You probably knew that, but the excellent Florence Williams details just how good in this artfully done NatGeo feature:
In England researchers from the University of Exeter Medical School recently analyzed mental health data from 10,000 city dwellers and used high-resolution mapping to track where the subjects had lived over 18 years. They found that people living near more green space reported less mental distress, even after adjusting for income, education, and employment (all of which are also correlated with health). In 2009 a team of Dutch researchers found a lower incidence of 15 diseases—including depression, anxiety, heart disease, diabetes, asthma, and migraines—in people who lived within about a half mile of green space. And in 2015 an international team overlaid health questionnaire responses from more than 31,000 Toronto residents onto a map of the city, block by block. Those living on blocks with more trees showed a boost in heart and metabolic health equivalent to what one would experience from a $20,000 gain in income. Lower mortality and fewer stress hormones circulating in the blood have also been connected to living close to green space.
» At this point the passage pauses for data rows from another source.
-- ==== Sys2Proof/Laws/Translate.lean ====
section
/-! SUPPORT. What translating an address, and checking a scalar access, can change. -/

namespace Sys2Proof.Safety

open Sys2Proof Sys2Proof.Machine

theorem LookedRead.refl (s : State) : LookedRead s s :=
  ⟨⟨fun _ => ⟨_, rfl⟩, fun _ => ⟨_, _, _, rfl⟩, fun _ => ⟨_, rfl⟩, fun _ => ⟨_, _, _, rfl⟩, ⟨_, _, _, _, _, _, _, rfl⟩⟩, rfl, rfl, rfl⟩

theorem Looked.trans {s t u : State} (h : Looked s t) (k : Looked t u) : Looked s u := by
  refine ⟨fun i => ?_, fun d => ?_, fun i => ?_, fun n => ?_, ?_⟩
  · obtain ⟨l, e⟩ := h.cores i
    obtain ⟨m, f⟩ := k.cores i
    exact ⟨m, by rw [f, e]⟩
  · obtain ⟨_, _, _, e⟩ := h.dies d
    obtain ⟨_, _, _, f⟩ := k.dies d
    exact ⟨_, _, _, by rw [f, e]⟩
  · obtain ⟨_, e⟩ := h.slices i
    obtain ⟨_, f⟩ := k.slices i
    exact ⟨_, by rw [f, e]⟩
  · obtain ⟨_, _, _, e⟩ := h.fns n
    obtain ⟨_, _, _, f⟩ := k.fns n
    exact ⟨_, _, _, by rw [f, e]⟩
  · obtain ⟨_, _, _, _, _, _, _, e⟩ := h.rest
    obtain ⟨_, _, _, _, _, _, _, f⟩ := k.rest
    exact ⟨_, _, _, _, _, _, _, by rw [f, e]⟩

theorem LookedRead.trans {s t u : State} (h : LookedRead s t) (k : LookedRead t u) : LookedRead s u :=
  ⟨Looked.trans h.toLooked k.toLooked, k.memory.1.trans h.memory.1, k.memory.2.1.trans h.memory.2.1,
    k.memory.2.2.trans h.memory.2.2⟩

end Sys2Proof.Safety

namespace Sys2Proof.Machine

open Sys2Proof Sys2Proof.Safety

/-- Writes of physical memory change memory, its keys and the free values used. -/
theorem State.writePhys_shape (s : State) (key a : Nat) (bs : List Byte) :
    ∃ m k j, s.writePhys key a bs = { s with mem := m, memKey := k, freeCtr := j } := by
  induction bs generalizing s a with
  | nil => exact ⟨_, _, _, rfl⟩
  | cons b bs ih =>
    obtain ⟨m, k, j, h⟩ := ih (s.writeByte key a b) (a + 1)
    refine ⟨m, k, j, ?_⟩
    rw [State.writePhys, h, State.writeByte]
    split <;> rfl

theorem Looked.writePhys (s : State) (key a : Nat) (bs : List Byte) : Looked s (s.writePhys key a bs) := by
  obtain ⟨m, k, j, h⟩ := s.writePhys_shape key a bs
  rw [h]
  exact ⟨fun _ => ⟨_, rfl⟩, fun _ => ⟨_, _, _, rfl⟩, fun _ => ⟨_, rfl⟩, fun _ => ⟨_, _, _, rfl⟩, ⟨_, _, _, _, _, _, _, rfl⟩⟩

end Sys2Proof.Machine

namespace Sys2Proof.Safety

open Sys2Proof Sys2Proof.Machine

/-- Changes of one die, of one slice and of one function that a lookup may make. -/
theorem LookedRead.updDie (s : State) (d : Nat) (f : Die → Die)
    (h : ∀ x, ∃ l rs os, f x = { x with tlb := l, replicas := rs, openRows := os }) : LookedRead s (s.updDie d f) := by
  refine ⟨⟨fun _ => ⟨_, rfl⟩, fun k => ?_, fun _ => ⟨_, rfl⟩, fun _ => ⟨_, _, _, rfl⟩, ⟨_, _, _, _, _, _, _, rfl⟩⟩, rfl, rfl, rfl⟩
  by_cases e : k = d
  · subst e
    rw [State.die_updDie]
    exact h _
  · rw [State.die_updDie_ne _ _ e]
    exact ⟨_, _, _, rfl⟩

theorem LookedRead.updSlice (s : State) (i : Nat) (f : Slice → Slice) (h : ∀ x, ∃ ws, f x = { x with ways := ws }) :
    LookedRead s (s.updSlice i f) := by
  refine ⟨⟨fun _ => ⟨_, rfl⟩, fun _ => ⟨_, _, _, rfl⟩, fun k => ?_, fun _ => ⟨_, _, _, rfl⟩, ⟨_, _, _, _, _, _, _, rfl⟩⟩, rfl, rfl, rfl⟩
  by_cases e : k = i
  · subst e
    rw [State.slice_updSlice]
    exact h _
  · rw [State.slice_updSlice_ne _ _ e]
    exact ⟨_, rfl⟩

theorem LookedRead.updFn (s : State) (n : Nat) (f : Func → Func)
    (h : ∀ x, ∃ ms ps ts, f x = { x with meters := ms, pending := ps, telemetry := ts }) : LookedRead s (s.updFn n f) := by
  refine ⟨⟨fun _ => ⟨_, rfl⟩, fun _ => ⟨_, _, _, rfl⟩, fun _ => ⟨_, rfl⟩, fun k => ?_, ⟨_, _, _, _, _, _, _, rfl⟩⟩, rfl, rfl, rfl⟩
  by_cases e : k = n
  · subst e
    rw [State.fn_updFn]
    exact h _
  · rw [State.fn_updFn_ne _ _ e]
    exact ⟨_, _, _, rfl⟩

theorem LookedRead.meter (s : State) (fn i n : Nat) : LookedRead s (s.meter fn i n) := by
  rw [State.meter]
  split
  · exact LookedRead.refl s
  · exact LookedRead.updFn s fn _ fun x => by split <;> exact ⟨_, _, _, rfl⟩

theorem LookedRead.telemeter (s : State) (fn i n : Nat) : LookedRead s (s.telemeter fn i n) := by
  rw [State.telemeter]
  split
  · exact LookedRead.updFn s fn _ fun x => ⟨_, _, _, rfl⟩
  · exact LookedRead.refl s

theorem LookedRead.hbmRead (s : State) (fn : Nat) : LookedRead s (s.hbmRead fn) :=
  (LookedRead.meter s fn 11 128).trans (LookedRead.telemeter _ fn 33 1)

theorem LookedRead.hbmWritten (s : State) (fn : Nat) : LookedRead s (s.hbmWritten fn) :=
  (LookedRead.meter s fn 12 128).trans (LookedRead.telemeter _ fn 33 1)

theorem LookedRead.dropReplica (s : State) (d line : Nat) : LookedRead s (s.dropReplica d line) :=
  (LookedRead.updDie s d _ fun _ => ⟨_, _, _, rfl⟩).trans (LookedRead.updSlice _ _ _ fun _ => ⟨_, rfl⟩)

theorem Slice.install_shape (x : Slice) (line set : Nat) (mask : BitVec 16) (stream dirty replica : Bool) :
    ∃ ws, x.install line set mask stream dirty replica = { x with ways := ws } := by
  rw [Slice.install]
  split <;> exact ⟨_, rfl⟩

theorem Slice.hit_shape (x : Slice) (l : L2Line) (mask : BitVec 16) (write : Bool) :
    ∃ ws, x.hit l mask write = { x with ways := ws } := by
  rw [Slice.hit, Slice.touch]
  split <;> split <;> exact ⟨_, rfl⟩

theorem LookedRead.install (s : State) (i fn line : Nat) (mask : BitVec 16) (stream dirty replica : Bool) :
    LookedRead s (s.install i fn line mask stream dirty replica) := by
  rw [State.install]
  have h : LookedRead s (match (s.slice i).victimLine (setOf (128 * line)) mask with
      | none => s
      | some l =>
        if l.line == line then s
        else if l.replica then s.dropReplica (i / 16) l.line
        else if l.dirty then s.hbmWritten fn
        else s) := by
    split
    · exact LookedRead.refl s
    · split
      · exact LookedRead.refl s
      · split
        · exact LookedRead.dropReplica s _ _
        · split
          · exact LookedRead.hbmWritten s fn
          · exact LookedRead.refl s
  exact h.trans (LookedRead.updSlice _ _ _ fun x => Slice.install_shape x ..)

theorem LookedRead.openRow (s : State) (pa : Nat) : LookedRead s (s.openRow pa) :=
  LookedRead.updDie s _ _ fun x => by dsimp only; split <;> exact ⟨_, _, _, rfl⟩

/-- A lookup without a request changes ways, counters, open rows and replicas. -/
theorem LookedRead.quietLookup (s : State) (fn tc : Nat) (write : Bool) (pa : Nat) :
    LookedRead s (s.quietLookup fn tc write pa) := by
  simp only [State.quietLookup]
  split
  · exact LookedRead.refl s
  · have h := LookedRead.telemeter s fn 32 1
    split
    · exact h.trans (LookedRead.updSlice _ _ _ fun x => Slice.hit_shape x ..)
    · split
      · exact h
      · have k := h.trans ((LookedRead.hbmRead _ fn).trans (LookedRead.openRow _ pa))
        generalize (if write then (s.wayCfg fn tc).wpol else (s.wayCfg fn tc).rpol) = pol
        split
        · split
          · exact k.trans (LookedRead.hbmWritten _ fn)
          · exact k
        · exact k.trans (LookedRead.install ..)

theorem LookedRead.quietLookups (fn tc : Nat) (write : Bool) (as : List Nat) : ∀ s : State,
    LookedRead s (s.quietLookups fn tc write as) := by
  induction as with
  | nil => exact LookedRead.refl
  | cons a as ih => exact fun s => (LookedRead.quietLookup s fn tc write a).trans (ih _)

/-- A sequencer's translation enters its TLBs. -/
theorem LookedRead.fillTlb (s : State) (c : Nat) (e : TlbEntry) : LookedRead s (s.fillTlb (.seq c) e) := by
  refine (LookedRead.updDie s (TlbUser.seq c).die (fun d => { d with tlb := lastInsert e d.tlb }) fun _ => ⟨_, _, _, rfl⟩).trans ?_
  refine ⟨⟨fun k => ?_, fun _ => ⟨_, _, _, rfl⟩, fun _ => ⟨_, rfl⟩, fun _ => ⟨_, _, _, rfl⟩, ⟨_, _, _, _, _, _, _, rfl⟩⟩, rfl, rfl, rfl⟩
  simp only [State.fillTlb]
  by_cases h : k = c
  · subst h
    rw [State.core_updCore]
    exact ⟨_, rfl⟩
  · rw [State.core_updCore_ne _ _ h]
    exact ⟨_, rfl⟩

end Sys2Proof.Safety

namespace Sys2Proof.Machine

open Sys2Proof Sys2Proof.Safety

/-- What a translation for a sequencer can change. -/
theorem State.translate_looked (s : State) (c fn : Nat) (root : Dbl) (va : Nat) (n : Need) :
    Looked s (s.translate (.seq c) fn root va n).1 := by
  simp only [State.translate]
  split
  · split
    · exact (LookedRead.refl s).toLooked
    · split <;> exact (LookedRead.refl s).toLooked
  · have q := LookedRead.quietLookups fn 3 false (s.walkReads (TlbUser.seq c).die fn root va) s
    split
    · exact q.toLooked
    · rename_i t l2 _
      split
      · have h := q.toLooked.trans (Looked.trans (Looked.writePhys _ 1 l2.place (leBytes 8 (l2.entry + 32)))
          (LookedRead.fillTlb _ c { t with clean := false }).toLooked)
        split
        · exact h
        · split <;> exact h
      · have h := (q.trans (LookedRead.fillTlb _ c t)).toLooked
        split
        · exact h
        · split <;> exact h

/-- A translation for an access that does not write changes TLBs, and what lookups in the slices change. -/
theorem State.translate_lookedRead (s : State) (c fn : Nat) (root : Dbl) (va : Nat) (n : Need)
    (hn : n.s2.getLsbD 1 = false) : LookedRead s (s.translate (.seq c) fn root va n).1 := by
  simp only [State.translate, hn, Bool.false_and, Bool.false_eq_true, if_false]
  split
  · split
    · exact LookedRead.refl s
    · split <;> exact LookedRead.refl s
  · have q := LookedRead.quietLookups fn 3 false (s.walkReads (TlbUser.seq c).die fn root va) s
    split
    · exact q
    · rename_i t l2 _
      have h := q.trans (LookedRead.fillTlb _ c t)
      split
      · exact h
      · split <;> exact h

/-- What the fetch of a word can change. -/
theorem State.fetchWord_looked (s : State) (c : Nat) (a : Dbl) : LookedRead s (s.fetchWord c a).1 := by
  simp only [State.fetchWord]
  split
  · split
    · exact LookedRead.refl s
    · exact LookedRead.quietLookup ..
  · split
    · exact LookedRead.refl s
    · rename_i t _
      split
      · exact LookedRead.refl s
      · have h := s.translate_lookedRead c t.fn (s.rootOf t.fn t.wq) a.toNat Need.fetch (by decide)
        split
        · rename_i e; rw [e] at h; exact h
        · rename_i e; rw [e] at h; split
          · exact h
          · exact h.trans (LookedRead.quietLookup ..)

theorem State.scalar_looked (s : State) (a : Dbl) (size : Nat) (n : Need) (kinds : List RegKind) :
    Looked s (s.scalar a size n kinds).1 := by
  have r := (LookedRead.refl s).toLooked
  simp only [State.scalar]
  split
  · exact r
  · split
    · exact r
    · split
      · split <;> exact r
      · split
        · exact r
        · rename_i t _
          split
          · have h := s.translate_looked s.cur.core t.fn (s.rootOf t.fn t.wq) a.toNat n
            split
            · rename_i e; rw [e] at h; exact h
            · rename_i e; rw [e] at h; split <;> exact h
          · split <;> exact r

theorem State.scalar_lookedRead (s : State) (a : Dbl) (size : Nat) (n : Need) (kinds : List RegKind)
    (hn : n.s2.getLsbD 1 = false) : LookedRead s (s.scalar a size n kinds).1 := by
  have r := LookedRead.refl s
  simp only [State.scalar]
  split
  · exact r
  · split
    · exact r
    · split
      · split <;> exact r
      · split
        · exact r
        · rename_i t _
          split
          · have h := s.translate_lookedRead s.cur.core t.fn (s.rootOf t.fn t.wq) a.toNat n hn
            split
            · rename_i e; rw [e] at h; exact h
            · rename_i e; rw [e] at h; split <;> exact h
          · split <;> exact r

/-! ## The canonical form of memory -/

theorem State.writeByte_wf (s : State) (key a : Nat) (b : Byte) (h : Memory.wf s.mem = true) :
    Memory.wf (s.writeByte key a b).mem = true := by
  rw [State.writeByte]
  split <;> exact memWrite_wf h

theorem State.writePhys_wf (s : State) (key a : Nat) (bs : List Byte) (h : Memory.wf s.mem = true) :
    Memory.wf (s.writePhys key a bs).mem = true := by
  induction bs generalizing s a with
  | nil => exact h
  | cons b bs ih => exact ih _ _ (s.writeByte_wf key a b h)

theorem State.fillTlb_mem (s : State) (u : TlbUser) (e : TlbEntry) : (s.fillTlb u e).mem = s.mem := by
  cases u <;> rfl

theorem State.translate_wf (s : State) (u : TlbUser) (fn : Nat) (root : Dbl) (va : Nat) (n : Need)
    (h : Memory.wf s.mem = true) : Memory.wf (s.translate u fn root va n).1.mem = true := by
  simp only [State.translate]
  split
  · split
    · exact h
    · split <;> exact h
  · have q : Memory.wf (s.quietLookups fn 3 false (s.walkReads u.die fn root va)).mem = true := by
      rw [(LookedRead.quietLookups fn 3 false (s.walkReads u.die fn root va) s).memory.1]; exact h
    split
    · exact q
    · rename_i t l2 _
      split
      · have k : Memory.wf (((s.quietLookups fn 3 false (s.walkReads u.die fn root va)).writePhys 1 l2.place
            (leBytes 8 (l2.entry + 32))).fillTlb u { t with clean := false }).mem = true := by
          rw [State.fillTlb_mem]; exact State.writePhys_wf _ _ _ _ q
        split
        · exact k
        · split <;> exact k
      · have k : Memory.wf ((s.quietLookups fn 3 false (s.walkReads u.die fn root va)).fillTlb u t).mem = true := by
          rw [State.fillTlb_mem]; exact q
        split
        · exact k
        · split <;> exact k

theorem State.scalar_wf (s : State) (a : Dbl) (size : Nat) (n : Need) (kinds : List RegKind)
    (h : Memory.wf s.mem = true) : Memory.wf (s.scalar a size n kinds).1.mem = true := by
  simp only [State.scalar]
  split
  · exact h
  · split
    · exact h
    · split
      · split <;> exact h
      · split
        · exact h
        · rename_i t _
          split
          · have k := s.translate_wf (.seq s.cur.core) t.fn (s.rootOf t.fn t.wq) a.toNat n h
            split
            · rename_i e; rw [e] at k; exact k
            · rename_i e; rw [e] at k; split <;> exact k
          · split <;> exact h

end Sys2Proof.Machine
end

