/-! ## Requests that end, and watches -/

theorem park_side (s : State) (c cause unit : Nat) (double : Bool) (urec : List Dbl) (svc : Option Dest) :
    (s.park c cause unit double urec svc).reqs = s.reqs ∧ (s.park c cause unit double urec svc).rereads = s.rereads
    ∧ (s.park c cause unit double urec svc).watchMsgs = s.watchMsgs := by
  cases h : (s.core c).task with
  | none => simp [State.park, h]
  | some t =>
    obtain ⟨u, q, e⟩ := s.park_shape c cause unit double urec svc t h
    obtain ⟨fs, o, p⟩ := u.presentPark_rest t.fn t.wq ⟨c, parkWords (parkHeader cause unit double c) t.rseq t.tseq urec, svc⟩
    rw [e, p]
    exact ⟨q.rest.1, q.mem.2.2.2, q.rest.2.2.1⟩

theorem trapWhenLanded_side (s : State) (c : Nat) (p : PendTrap) :
    (s.trapWhenLanded c p).reqs = s.reqs ∧ (s.trapWhenLanded c p).rereads = s.rereads
    ∧ (s.trapWhenLanded c p).watchMsgs = s.watchMsgs := by
  rw [State.trapWhenLanded]
  split
  · simp only [State.takeTrap]
    split
    · exact ⟨rfl, rfl, rfl⟩
    · simp only [State.parkSeq]
      split
      · exact ⟨rfl, rfl, rfl⟩
      · exact park_side (s.updSeq c _) c _ _ _ _ _
  · exact ⟨rfl, rfl, rfl⟩

theorem parkAt_side (s : State) (c cause : Nat) (pc addr : Dbl) :
    (s.parkAt c cause pc addr).reqs = s.reqs ∧ (s.parkAt c cause pc addr).rereads = s.rereads
    ∧ (s.parkAt c cause pc addr).watchMsgs = s.watchMsgs := by
  have h : (s.useFree.unrelease c pc).reqs = s.reqs ∧ (s.useFree.unrelease c pc).rereads = s.rereads
      ∧ (s.useFree.unrelease c pc).watchMsgs = s.watchMsgs := by
    simp only [State.unrelease]
    split <;> exact ⟨rfl, rfl, rfl⟩
  simp only [State.parkAt]
  split
  · exact h
  · have k := trapWhenLanded_side (s.useFree.unrelease c pc) c
    exact ⟨(k _).1.trans h.1, (k _).2.1.trans h.2.1, (k _).2.2.trans h.2.2⟩

theorem ended_side (s : State) (p : Req) : (∀ q ∈ (s.ended_ p).reqs, q ∈ s.reqs ∨ q.watches = p.watches)
    ∧ (s.ended_ p).rereads = s.rereads ∧ (s.ended_ p).watchMsgs = s.watchMsgs := by
  have hd : ∀ q ∈ (s.dropReq p.id).reqs, q ∈ s.reqs ∨ q.watches = p.watches := fun q hq => .inl (List.mem_filter.mp hq).1
  have hr : (∀ q ∈ ((s.dropReq p.id).reply p).reqs, q ∈ s.reqs ∨ q.watches = p.watches)
      ∧ ((s.dropReq p.id).reply p).rereads = s.rereads ∧ ((s.dropReq p.id).reply p).watchMsgs = s.watchMsgs := by
    rw [State.reply]
    split <;> exact ⟨hd, rfl, rfl⟩
  simp only [State.ended_]
  split
  · exact ⟨hd, rfl, rfl⟩
  · exact ⟨hd, rfl, rfl⟩
  · rename_i c wid pc _
    have h1 := fun cause a => parkAt_side (((s.dropReq p.id).updCore c fun x => (x.atomicDone p.id).unwait p.id).updCore c
      fun x => x.cancelWord .seq wid) c cause pc a
    split
    · rw [(h1 _ _).1, (h1 _ _).2.1, (h1 _ _).2.2]; exact ⟨hd, rfl, rfl⟩
    · exact ⟨hd, rfl, rfl⟩
  · exact ⟨hd, rfl, rfl⟩
  · exact hr
  · exact hr
  · refine ⟨fun q hq => ?_, rfl, rfl⟩
    obtain ⟨o, ho, e⟩ := List.mem_map.mp hq
    split at e
    · right; rw [← e]
    · left; rw [← e]; exact ho

/-- Finishing a request leaves the other requests alone. -/
theorem finish_side (s : State) (r : Req) :
    (∀ q ∈ (s.finish r).reqs, q ∈ s.reqs ∨ q.watches = r.watches ∨ q.watches = [])
    ∧ (s.finish r).rereads = s.rereads ∧ (s.finish r).watchMsgs = s.watchMsgs := by
  have hw : (if s.answerLost r = true then { r with poison := true } else r).watches = r.watches := by split <;> rfl
  simp only [State.finish]
  generalize (if s.answerLost r = true then { r with poison := true } else r) = p at hw ⊢
  split
  · refine ⟨fun q hq => ?_, rfl, rfl⟩
    obtain ⟨o, ho, e⟩ := List.mem_map.mp hq
    split at e
    · right; right; rw [← e]
    · left; rw [← e]; exact ho
  · obtain ⟨h1, h2⟩ := ended_side s p
    exact ⟨fun q hq => (h1 q hq).imp_right fun h => .inl (h.trans hw), h2⟩

theorem watchDone_shape (w : Nat) (l : List Req) : ∀ s : State,
    (∀ q ∈ s.reqs, w ∈ q.watches → ∃ r ∈ l, r.id = q.id) →
    (∀ q ∈ (s.watchDone w l).reqs, w ∉ q.watches) ∧ Still s (s.watchDone w l)
    ∧ (s.watchDone w l).rereads = s.rereads ∧ (s.watchDone w l).watchMsgs = s.watchMsgs := by
  induction l with
  | nil => intro s h; exact ⟨fun q hq hw => by (obtain ⟨r, hr, _⟩ := h q hq hw; cases hr), Still.refl s, rfl, rfl⟩
  | cons r l ih =>
    intro s h
    simp only [State.watchDone]
    let r' : Req := { r with watches := r.watches.filter (· != w) }
    let u := s.updReq r.id fun _ => r'
    have hu : ∀ q ∈ u.reqs, w ∈ q.watches → ∃ r ∈ l, r.id = q.id := by
      intro q hq hw
      obtain ⟨o, ho, e⟩ := List.mem_map.mp hq
      split at e
      · subst e
        simp [r'] at hw
      · rename_i hne
        subst e
        obtain ⟨p, hp, hpe⟩ := h o ho hw
        rcases List.mem_cons.mp hp with rfl | hp
        · exact absurd (by simpa using hpe.symm) hne
        · exact ⟨p, hp, hpe⟩
    have hs : Still s u := ⟨⟨rfl, rfl, rfl⟩, fun _ => rfl⟩
    by_cases hc : (r'.phase == .acks && r'.acks == [] && r'.watches == []) = true
    · have hf := finish_side u r'
      have := ih (u.finish r') fun q hq hw => by
        rcases hf.1 q hq with h | h | h
        · exact hu q h hw
        · rw [h] at hw; simp [r'] at hw
        · rw [h] at hw; cases hw
      rw [if_pos hc]
      exact ⟨this.1, Still.trans (Still.trans hs (Still.finish u r')) this.2.1, this.2.2.1.trans hf.2.1, this.2.2.2.trans hf.2.2⟩
    · have := ih u hu
      rw [if_neg hc]
      exact ⟨this.1, Still.trans hs this.2.1, this.2.2.1, this.2.2.2⟩


/-! ## Tasks that are over -/

theorem taskOver_shape (s : State) (fn wq rseq tseq : Nat) :
    Walked (s.updFn fn fun f => { f with registry := f.registry.filter fun g => !(g.wq == wq && g.rseq == rseq && g.tseq == tseq) })
      (s.taskOver fn wq rseq tseq) := by
  rw [State.taskOver]
  exact Walked.trans (Walked.trans (Walked.dropDonations ..)
    (Walked.updRecord _ fn wq rseq (fun r => { r with open_ := r.open_.filter (· != tseq) }) fun _ => rfl)) (Walked.checkRecord ..)

theorem fn_countFw (s : State) (fn d : Nat) (g : FwCounters → FwCounters) :
    (s.countFw fn d g).fn fn = { s.fn fn with fwctr := tset d (g (tget (s.fn fn).fwctr d FwCounters.zero)) (s.fn fn).fwctr } :=
  State.fn_updFn ..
It’s difficult to tell from these kinds of studies why people feel better. Is it the fresh air? Do certain colors or fractal shapes trigger neurochemicals in our visual cortex? Or is it just that people in greener neighborhoods use the parks to exercise more? That’s what Richard Mitchell, an epidemiologist at the University of Glasgow in Scotland, thought at first. “I was skeptical,” he says. But then he did a large study that found less death and disease in people who lived near parks or other green space—even if they didn’t use them. “Our own studies plus others show these restorative effects whether you’ve gone for walks or not,” Mitchell says. Moreover, the lowest income people seemed to gain the most: In the city, Mitchell found, being close to nature is a social leveler.
Read the whole thing here. Then go for a walk outside.
Thank you so much for sharing a link that finally opens the entire article, Tim! I’ve been trying to read it for a month and was thwarted by subscription requirements every time. You (and NatGeo) have just convinced me to make a point of getting out more often. Thank you!
Totally agree with the title! Great post.